**EXERCISE GOAL**
The lines from the top of the records below through the one containing "gapReference exact 1" are to be transcribed exactly, and nothing else is to be added.

-- -- --

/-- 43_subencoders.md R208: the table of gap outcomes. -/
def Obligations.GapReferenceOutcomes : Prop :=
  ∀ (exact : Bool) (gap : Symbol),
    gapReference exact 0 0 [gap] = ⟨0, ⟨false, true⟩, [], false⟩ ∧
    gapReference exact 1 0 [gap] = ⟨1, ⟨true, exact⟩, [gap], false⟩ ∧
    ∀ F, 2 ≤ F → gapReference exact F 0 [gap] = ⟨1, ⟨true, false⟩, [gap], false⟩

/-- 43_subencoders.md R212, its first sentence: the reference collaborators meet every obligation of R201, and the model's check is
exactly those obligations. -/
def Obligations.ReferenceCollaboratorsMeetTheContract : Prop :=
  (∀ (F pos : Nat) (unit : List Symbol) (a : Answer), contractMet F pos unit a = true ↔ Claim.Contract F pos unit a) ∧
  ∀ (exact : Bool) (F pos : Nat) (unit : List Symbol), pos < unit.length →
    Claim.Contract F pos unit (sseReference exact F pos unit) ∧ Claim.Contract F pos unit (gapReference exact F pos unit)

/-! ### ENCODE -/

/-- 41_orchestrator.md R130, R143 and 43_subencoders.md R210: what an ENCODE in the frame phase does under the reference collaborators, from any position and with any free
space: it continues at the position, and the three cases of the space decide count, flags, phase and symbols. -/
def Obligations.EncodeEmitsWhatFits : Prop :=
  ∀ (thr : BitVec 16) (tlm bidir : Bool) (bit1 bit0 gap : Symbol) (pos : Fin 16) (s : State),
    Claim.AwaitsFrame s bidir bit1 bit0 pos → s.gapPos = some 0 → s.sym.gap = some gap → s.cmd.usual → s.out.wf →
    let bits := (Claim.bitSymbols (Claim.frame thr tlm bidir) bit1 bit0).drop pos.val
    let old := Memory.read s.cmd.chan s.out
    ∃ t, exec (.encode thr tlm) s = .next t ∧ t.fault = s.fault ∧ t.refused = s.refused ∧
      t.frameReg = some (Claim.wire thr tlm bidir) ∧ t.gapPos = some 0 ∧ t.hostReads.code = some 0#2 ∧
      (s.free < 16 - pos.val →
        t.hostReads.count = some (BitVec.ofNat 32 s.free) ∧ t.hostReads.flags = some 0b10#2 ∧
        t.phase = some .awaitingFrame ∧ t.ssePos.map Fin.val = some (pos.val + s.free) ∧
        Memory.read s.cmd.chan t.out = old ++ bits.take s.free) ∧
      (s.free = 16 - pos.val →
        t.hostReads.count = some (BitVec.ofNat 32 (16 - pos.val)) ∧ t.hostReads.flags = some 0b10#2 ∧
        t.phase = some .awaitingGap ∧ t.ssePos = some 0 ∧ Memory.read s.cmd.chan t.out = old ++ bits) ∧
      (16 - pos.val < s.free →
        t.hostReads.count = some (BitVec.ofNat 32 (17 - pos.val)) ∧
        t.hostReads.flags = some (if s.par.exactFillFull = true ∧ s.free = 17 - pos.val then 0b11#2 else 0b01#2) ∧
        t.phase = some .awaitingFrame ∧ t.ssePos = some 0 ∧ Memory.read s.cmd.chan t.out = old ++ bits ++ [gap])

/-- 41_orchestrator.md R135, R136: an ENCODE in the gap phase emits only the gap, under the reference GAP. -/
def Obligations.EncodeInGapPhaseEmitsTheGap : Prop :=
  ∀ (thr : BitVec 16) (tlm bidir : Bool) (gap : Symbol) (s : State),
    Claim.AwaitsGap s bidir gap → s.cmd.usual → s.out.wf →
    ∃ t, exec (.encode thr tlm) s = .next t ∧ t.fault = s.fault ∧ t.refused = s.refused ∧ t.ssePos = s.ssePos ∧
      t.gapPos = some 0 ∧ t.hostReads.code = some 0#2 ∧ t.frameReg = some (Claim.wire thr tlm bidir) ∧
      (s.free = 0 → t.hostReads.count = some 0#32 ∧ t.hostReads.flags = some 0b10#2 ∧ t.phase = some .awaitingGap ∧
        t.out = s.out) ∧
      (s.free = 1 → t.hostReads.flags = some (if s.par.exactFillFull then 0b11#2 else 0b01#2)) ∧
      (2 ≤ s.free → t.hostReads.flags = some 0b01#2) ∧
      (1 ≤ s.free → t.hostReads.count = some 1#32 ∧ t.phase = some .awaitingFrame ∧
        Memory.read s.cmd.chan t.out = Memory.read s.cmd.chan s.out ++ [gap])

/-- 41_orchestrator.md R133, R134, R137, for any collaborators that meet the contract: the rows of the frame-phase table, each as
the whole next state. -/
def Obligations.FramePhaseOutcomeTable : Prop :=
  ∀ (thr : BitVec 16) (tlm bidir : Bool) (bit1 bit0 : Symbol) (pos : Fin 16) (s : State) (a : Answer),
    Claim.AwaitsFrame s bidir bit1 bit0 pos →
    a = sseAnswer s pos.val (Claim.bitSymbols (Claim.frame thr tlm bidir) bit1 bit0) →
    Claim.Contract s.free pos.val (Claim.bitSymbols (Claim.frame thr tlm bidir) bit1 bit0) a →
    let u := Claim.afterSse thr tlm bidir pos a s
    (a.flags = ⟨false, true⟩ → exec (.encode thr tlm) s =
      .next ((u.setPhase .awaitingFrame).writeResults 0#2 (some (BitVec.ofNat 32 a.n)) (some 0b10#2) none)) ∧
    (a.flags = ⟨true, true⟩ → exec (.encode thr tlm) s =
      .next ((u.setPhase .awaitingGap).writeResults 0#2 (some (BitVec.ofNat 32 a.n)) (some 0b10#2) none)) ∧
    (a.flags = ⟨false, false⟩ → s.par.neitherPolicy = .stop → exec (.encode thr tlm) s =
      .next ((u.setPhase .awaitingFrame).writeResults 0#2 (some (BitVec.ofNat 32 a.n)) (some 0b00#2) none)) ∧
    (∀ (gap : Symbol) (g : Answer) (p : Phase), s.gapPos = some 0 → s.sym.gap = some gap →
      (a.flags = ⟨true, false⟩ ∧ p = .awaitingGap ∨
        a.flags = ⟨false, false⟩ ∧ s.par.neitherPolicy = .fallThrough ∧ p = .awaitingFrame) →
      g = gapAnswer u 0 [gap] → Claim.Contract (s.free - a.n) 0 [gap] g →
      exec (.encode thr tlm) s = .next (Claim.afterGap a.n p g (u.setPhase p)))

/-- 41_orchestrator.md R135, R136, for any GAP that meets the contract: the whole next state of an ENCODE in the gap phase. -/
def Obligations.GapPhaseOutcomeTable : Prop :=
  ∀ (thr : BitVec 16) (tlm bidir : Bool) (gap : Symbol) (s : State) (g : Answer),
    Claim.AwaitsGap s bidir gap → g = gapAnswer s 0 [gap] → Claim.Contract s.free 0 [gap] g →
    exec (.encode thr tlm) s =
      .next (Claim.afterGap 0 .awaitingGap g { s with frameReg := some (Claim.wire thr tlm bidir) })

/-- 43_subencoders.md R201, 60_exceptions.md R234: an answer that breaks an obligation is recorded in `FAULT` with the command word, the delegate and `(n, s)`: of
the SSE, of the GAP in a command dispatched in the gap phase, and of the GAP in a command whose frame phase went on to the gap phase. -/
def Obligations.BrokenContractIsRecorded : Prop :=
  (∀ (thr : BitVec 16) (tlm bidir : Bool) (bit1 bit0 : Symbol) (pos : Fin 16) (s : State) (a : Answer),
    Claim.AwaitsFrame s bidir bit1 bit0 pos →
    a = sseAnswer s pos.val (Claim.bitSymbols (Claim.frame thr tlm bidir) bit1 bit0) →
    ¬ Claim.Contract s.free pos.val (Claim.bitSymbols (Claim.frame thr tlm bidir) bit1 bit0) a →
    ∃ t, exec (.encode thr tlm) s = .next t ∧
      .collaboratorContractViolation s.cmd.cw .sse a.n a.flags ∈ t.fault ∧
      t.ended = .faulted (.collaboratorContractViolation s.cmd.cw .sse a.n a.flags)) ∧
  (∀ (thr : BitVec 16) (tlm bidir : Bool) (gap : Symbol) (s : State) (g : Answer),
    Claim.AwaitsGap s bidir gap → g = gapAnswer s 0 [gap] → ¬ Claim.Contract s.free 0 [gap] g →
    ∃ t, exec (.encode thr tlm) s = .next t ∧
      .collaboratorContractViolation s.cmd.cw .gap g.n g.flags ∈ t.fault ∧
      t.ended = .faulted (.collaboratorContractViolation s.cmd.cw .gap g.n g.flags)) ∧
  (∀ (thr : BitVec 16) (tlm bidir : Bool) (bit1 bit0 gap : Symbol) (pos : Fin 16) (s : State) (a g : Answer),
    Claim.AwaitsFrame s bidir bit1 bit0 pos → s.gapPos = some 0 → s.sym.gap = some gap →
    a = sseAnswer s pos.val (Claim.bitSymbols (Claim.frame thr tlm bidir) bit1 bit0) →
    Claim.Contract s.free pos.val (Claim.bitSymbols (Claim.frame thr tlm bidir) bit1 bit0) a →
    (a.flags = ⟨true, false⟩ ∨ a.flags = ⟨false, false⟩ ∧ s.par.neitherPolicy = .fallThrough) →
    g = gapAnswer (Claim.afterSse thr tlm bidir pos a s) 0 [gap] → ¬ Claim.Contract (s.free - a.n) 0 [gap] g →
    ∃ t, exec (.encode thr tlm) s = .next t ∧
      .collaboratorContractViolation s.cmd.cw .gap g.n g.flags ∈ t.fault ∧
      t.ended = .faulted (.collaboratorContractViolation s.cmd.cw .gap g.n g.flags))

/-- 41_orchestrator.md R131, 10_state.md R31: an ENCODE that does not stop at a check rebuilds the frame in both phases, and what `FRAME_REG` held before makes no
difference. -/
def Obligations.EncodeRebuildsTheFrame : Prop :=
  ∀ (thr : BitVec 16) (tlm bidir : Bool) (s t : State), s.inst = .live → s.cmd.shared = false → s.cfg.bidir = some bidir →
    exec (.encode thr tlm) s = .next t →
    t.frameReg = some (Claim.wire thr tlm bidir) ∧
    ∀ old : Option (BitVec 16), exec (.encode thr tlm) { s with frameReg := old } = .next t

-- -- --

**YOUR SOLUTION**
/-- 43_subencoders.md R208: the table of gap outcomes. -/
def Obligations.GapReferenceOutcomes : Prop :=
  ∀ (exact : Bool) (gap : Symbol),
    gapReference exact 0 0 [gap] = ⟨0, ⟨false, true⟩, [], false⟩ ∧
    gapReference exact 1 0 [gap] = ⟨1, ⟨true, exact⟩, [gap], false⟩ ∧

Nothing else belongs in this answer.